I understand that in one area in the west up to 200 maintenance orders have been put in abeyance as a result of the lack of implementation of the legislation. Will the Minister address that in his response? I may be missing the point, but if Judge Neilan made a judgment he would not do anything until such time as the legislation was passed, we need to find out exactly what the effect the passing of the legislation will have on the issuing of maintenance orders. We must legislate to ensure that maintenance orders are enforced and that the Minister maintains the potential threat of imprisonment where they are not paid.

The attachment of earnings procedure could still be incorporated in the Bill. The changes in the Bill will, in some circumstances, put an end to the sentence of imprisonment of a debtor in [743]his her absence and alter the onus of proof in these cases so that it is now for the creditor to establish that the debtor’s failure to pay instalments was either due to wilful refusal or culpable neglect. This is as suggested by FLAC. This shifts the balance away from the debtor to the creditor but allows for the possibility for the creditor to reclaim the debt or part of it. This concept, however, gives rise to some difficulty for the Labour Party. We seek to amend the legislation to reflect the fact that in her judgment Judge Laffoy spoke specifically about the issue of attachment of earnings procedures.

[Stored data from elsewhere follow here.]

-- ==== Sys2Proof/Laws/Tab.lean ====
section
/-! SUPPORT. Reading after writing in tables and in memory, and the canonical form of memory. -/

namespace Sys2Proof.Machine

/-! ### Tables -/

@[simp] theorem Tab.find_nil {α : Type} (k : Nat) : Tab.find ([] : Tab α) k = none := rfl

theorem Tab.find_put {α : Type} (t : Tab α) (j k : Nat) (v : α) :
    (t.put j v).find k = if k = j then some v else t.find k := by
  induction t with
  | nil => simp [Tab.put, Tab.find]
  | cons a r ih =>
    obtain ⟨m, w⟩ := a
    unfold Tab.put
    split
    · simp [Tab.find]
    · split
      · next h1 h2 => subst h2; by_cases hk : k = j <;> simp [Tab.find, hk]
      · next h1 h2 =>
        simp only [Tab.find, ih]
        by_cases hk : k = m
        · subst hk; simp [Ne.symm h2]
        · simp [hk]

@[simp] theorem Tab.find_put_self {α : Type} (t : Tab α) (k : Nat) (v : α) : (t.put k v).find k = some v := by
  simp [Tab.find_put]

theorem Tab.find_put_ne {α : Type} (t : Tab α) {j k : Nat} (v : α) (h : k ≠ j) : (t.put j v).find k = t.find k := by
  simp [Tab.find_put, h]

theorem Tab.get_put {α : Type} (d : α) (t : Tab α) (j k : Nat) (v : α) :
    (t.put j v).get d k = if k = j then v else t.get d k := by
  unfold Tab.get
  rw [Tab.find_put]
  split <;> rfl

@[simp] theorem Tab.get_put_self {α : Type} (d : α) (t : Tab α) (k : Nat) (v : α) : (t.put k v).get d k = v := by
  simp [Tab.get_put]

theorem Tab.get_put_ne {α : Type} (d : α) (t : Tab α) {j k : Nat} (v : α) (h : k ≠ j) :
    (t.put j v).get d k = t.get d k := by simp [Tab.get_put, h]

theorem Tab.find_del {α : Type} (t : Tab α) (j k : Nat) : (t.del j).find k = if k = j then none else t.find k := by
  induction t with
  | nil => simp [Tab.del, Tab.find]
  | cons a r ih =>
    obtain ⟨m, w⟩ := a
    unfold Tab.del
    by_cases h : j = m
    · subst h
      rw [if_pos rfl, ih]
      by_cases hk : k = j <;> simp [Tab.find, hk]
    · by_cases hk : k = m
      · subst hk; simp [Tab.find, h, Ne.symm h]
      · simp [Tab.find, h, ih, hk]

/-- A table with rising numbers whose first number lies above `k` may have `k` put in front. -/
theorem Tab.rising_cons {α : Type} {a : Nat × α} {t : Tab α} :
    Tab.rising (a :: t) = true ↔ (∀ b ∈ t.head?, a.1 < b.1) ∧ Tab.rising t = true := by
  cases t with
  | nil => simp [Tab.rising]
  | cons b r => obtain ⟨k, v⟩ := a; obtain ⟨k', v'⟩ := b; simp [Tab.rising]

theorem Tab.rising_put {α : Type} (t : Tab α) (k : Nat) (v : α) (h : Tab.rising t = true) :
    Tab.rising (t.put k v) = true := by
  induction t with
  | nil => simp [Tab.put, Tab.rising]
  | cons a r ih =>
    obtain ⟨m, w⟩ := a
    rw [Tab.rising_cons] at h
    unfold Tab.put
    split
    · next hlt => rw [Tab.rising_cons]; exact ⟨by simpa using hlt, by rw [Tab.rising_cons]; exact h⟩
    · split
      · next h1 h2 => subst h2; rw [Tab.rising_cons]; exact h
      · next h1 h2 =>
        rw [Tab.rising_cons]
        refine ⟨?_, ih h.2⟩
        intro b hb
        cases r with
        | nil => simp [Tab.put] at hb; subst hb; simp; omega
        | cons c r' =>
          obtain ⟨n, x⟩ := c
          have hm := h.1 (n, x) (by simp)
          simp only [Tab.put] at hb
          split at hb
          · simp at hb; subst hb; simp; omega
          · split at hb <;> (simp at hb; subst hb; simp at hm ⊢; omega)

theorem Tab.mem_del {α : Type} (t : Tab α) (k : Nat) (b : Nat × α) (h : b ∈ t.del k) : b ∈ t := by
  induction t with
  | nil => simp [Tab.del] at h
  | cons a r ih =>
    obtain ⟨m, w⟩ := a
    unfold Tab.del at h
    split at h
    · exact List.mem_cons_of_mem _ (ih h)
    · rcases List.mem_cons.mp h with rfl | h'
      · exact List.mem_cons_self ..
      · exact List.mem_cons_of_mem _ (ih h')

theorem Tab.mem_put {α : Type} (t : Tab α) (k : Nat) (v : α) (b : Nat × α) (h : b ∈ t.put k v) : b = (k, v) ∨ b ∈ t := by
  induction t with
  | nil => simpa [Tab.put] using h
  | cons a r ih =>
    obtain ⟨m, w⟩ := a
    unfold Tab.put at h
    split at h
    · rcases List.mem_cons.mp h with rfl | h'
      · exact .inl rfl
      · exact .inr h'
    · split at h
      · rcases List.mem_cons.mp h with rfl | h'
        · exact .inl rfl
        · exact .inr (List.mem_cons_of_mem _ h')
      · rcases List.mem_cons.mp h with rfl | h'
        · exact .inr (List.mem_cons_self ..)
        · rcases ih h' with h | h
          · exact .inl h
          · exact .inr (List.mem_cons_of_mem _ h)

theorem Tab.rising_all {α : Type} {a : Nat × α} {t : Tab α} (h : Tab.rising (a :: t) = true) : ∀ b ∈ t, a.1 < b.1 := by
  induction t generalizing a with
  | nil => simp
  | cons c r ih =>
    rw [Tab.rising_cons] at h
    have hc : a.1 < c.1 := h.1 c (by simp)
    intro b hb
    rcases List.mem_cons.mp hb with rfl | hb
    · exact hc
    · exact Nat.lt_trans hc (ih h.2 b hb)

theorem Tab.rising_del {α : Type} (t : Tab α) (k : Nat) (h : Tab.rising t = true) : Tab.rising (t.del k) = true := by
  induction t with
  | nil => simp [Tab.del, Tab.rising]
  | cons a r ih =>
    obtain ⟨m, w⟩ := a
    have hr := (Tab.rising_cons.mp h).2
    unfold Tab.del
    split
    · exact ih hr
    · rw [Tab.rising_cons]
      refine ⟨fun b hb => ?_, ih hr⟩
      exact Tab.rising_all h b (Tab.mem_del r k b (List.mem_of_mem_head? hb))

/-! ### Memory -/

/-- Reading after writing one byte. -/
theorem Memory.read_write (m : Memory) (a b : Nat) (v : Byte) :
    (m.write a v).read b = if b = a then v else m.read b := by
  unfold Memory.write Memory.read Tab.get
  split
  · next h => rw [Tab.find_del]; by_cases hb : b = a <;> simp [hb, h]
  · rw [Tab.find_put]; by_cases hb : b = a <;> simp [hb]

@[simp] theorem Memory.read_write_self (m : Memory) (a : Nat) (v : Byte) : (m.write a v).read a = v := by
  simp [Memory.read_write]

theorem Memory.read_write_ne (m : Memory) {a b : Nat} (v : Byte) (h : b ≠ a) : (m.write a v).read b = m.read b := by
  simp [Memory.read_write, h]

/-- A write of one byte keeps the canonical form. -/
theorem Memory.wf_write (m : Memory) (a : Nat) (v : Byte) (h : m.wf = true) : (m.write a v).wf = true := by
  unfold Memory.wf at h ⊢
  rw [Bool.and_eq_true, List.all_eq_true] at h ⊢
  unfold Memory.write
  split
  · exact ⟨Tab.rising_del _ _ h.1, fun b hb => h.2 b (Tab.mem_del _ _ _ hb)⟩
  · next hv =>
    refine ⟨Tab.rising_put _ _ _ h.1, fun b hb => ?_⟩
    rcases Tab.mem_put _ _ _ _ hb with rfl | hb
    · simpa using hv
    · exact h.2 b hb

/-- Writing bytes keeps the canonical form. -/
theorem Memory.wf_store (m : Memory) (a : Nat) (bs : List Byte) (h : m.wf = true) : (m.store a bs).wf = true := by
  induction bs generalizing m a with
  | nil => exact h
  | cons b r ih => exact ih _ _ (Memory.wf_write _ _ _ h)

/-- Reading outside stored bytes. -/
theorem Memory.read_store_out (m : Memory) (a b : Nat) (bs : List Byte) (h : b < a ∨ a + bs.length ≤ b) :
    (m.store a bs).read b = m.read b := by
  induction bs generalizing m a with
  | nil => rfl
  | cons v r ih =>
    simp only [Memory.store, List.length_cons] at h ⊢
    rw [ih _ _ (by omega), Memory.read_write_ne _ _ (by omega)]

/-- Reading a stored byte. -/
theorem Memory.read_store_in (m : Memory) (a i : Nat) (bs : List Byte) (h : i < bs.length) :
    (m.store a bs).read (a + i) = bs[i] := by
  induction bs generalizing m a i with
  | nil => simp at h
  | cons v r ih =>
    simp only [Memory.store]
    cases i with
    | zero => rw [Memory.read_store_out _ _ _ _ (by omega)]; simp
    | succ j =>
      have := ih (m.write a v) (a + 1) j (by simpa using h)
      simpa [Nat.add_assoc, Nat.add_comm 1 j] using this

/-- Reading back what was stored. -/
theorem Memory.bytes_store (m : Memory) (a : Nat) (bs : List Byte) : (m.store a bs).bytes a bs.length = bs := by
  induction bs generalizing m a with
  | nil => rfl
  | cons v r ih =>
    simp only [Memory.store, List.length_cons, Memory.bytes]
    rw [Memory.read_store_out _ _ _ _ (by omega), Memory.read_write_self, ih]

/-- Forgetting bytes keeps the canonical form. -/
theorem Memory.wf_forget (m : Memory) (a n : Nat) (h : m.wf = true) : (m.forget a n).wf = true := by
  unfold Memory.wf at h ⊢
  rw [Bool.and_eq_true, List.all_eq_true] at h ⊢
  refine ⟨?_, fun b hb => h.2 b (List.mem_filter.mp hb).1⟩
  have key : ∀ t : Memory, Tab.rising t = true → Tab.rising (t.forget a n) = true := by
    intro t ht
    induction t with
    | nil => rfl
    | cons c r ih =>
      have hr := (Tab.rising_cons.mp ht).2
      unfold Memory.forget at ih ⊢
      rw [List.filter_cons]
      split
      · rw [Tab.rising_cons]
        exact ⟨fun b hb => Tab.rising_all ht b (List.mem_filter.mp (List.mem_of_mem_head? hb)).1, ih hr⟩
      · exact ih hr
  exact key m h.1

end Sys2Proof.Machine
end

The Minister of State in his response to the Fine Gael amendment moved in the Seanad stated that the question of attachments of earnings — the substantive basis of the amendment — and of the whole area of attachments of earnings to social welfare payments had been considered by the Government, both in this Bill and in the Fines Bill. The conclusion, however, was that it would be problematic and difficult to operate fairly. The amendment also acknowledged that it would be necessary to include attachments to social welfare payments, but that this might not be the best time to try to do that. There would also be practical difficulties that would need to be overcome where persons in temporary employment were concerned.

I question the logic of such an approach. If the Law Reform Commission is going to consider the issue of debt and seek solutions by way of legislation, we must consider the range of options available. I contend the attachment of earnings procedure is one such option. This already operates within the family law system and I see no reason that it cannot operate within other areas of civil debt. In the Seanad the Minister of State said the attachment of earnings procedure presented a difficulty. If the difficulty is due to the cost factor or if it is an administrative difficulty, what is the logic of his argument? If the ultimate aim is to keep people out of prison, the cost of administration of such a scheme would be far less than the cost of imprisonment. There is logic in considering the attachment of earnings procedure and including it in the legislation. That would be the way to go. The Minister of State said people had been imprisoned for not adhering to maintenance orders, but with regard to civil debt, one could instigate such procedures.

Senator Bacik, when speaking in the Seanad and addressing the Fine Gael amendment said it is eminently sensible since it proposes a different regime as an alternative to the sanction of imprisonment being imposed upon a debtor, and rather than imprisonment, it envisages an attachment of income or welfare order that would be made to address circumstances where somebody is unable or unwilling to pay debts.

We agree with this approach and have tabled amendments to that effect. We still need to go back to the judgment of Ms Justice Laffoy, who refers to Article 11 of the UN International Covenant on Civil and Political Rights. It states: “No one shall be imprisoned merely because of their inability to fulfil a contractual obligation.” The principle in international law that people should not be imprisoned merely because of their inability to fulfil a contractual obligation is clear and we are in breach of it.

Although there are improvements to the current situation in this Bill, which were necessitated by the McCann judgment, the fundamental principle upon which the current system is premised, namely, that people can be imprisoned for non-payment of debt remains in place. What was the point of imprisoning Ms McCann? It is fair to assume that the vast majority of those before the courts are people with little or no means or without the necessary life skills, in some instances, to manage household income.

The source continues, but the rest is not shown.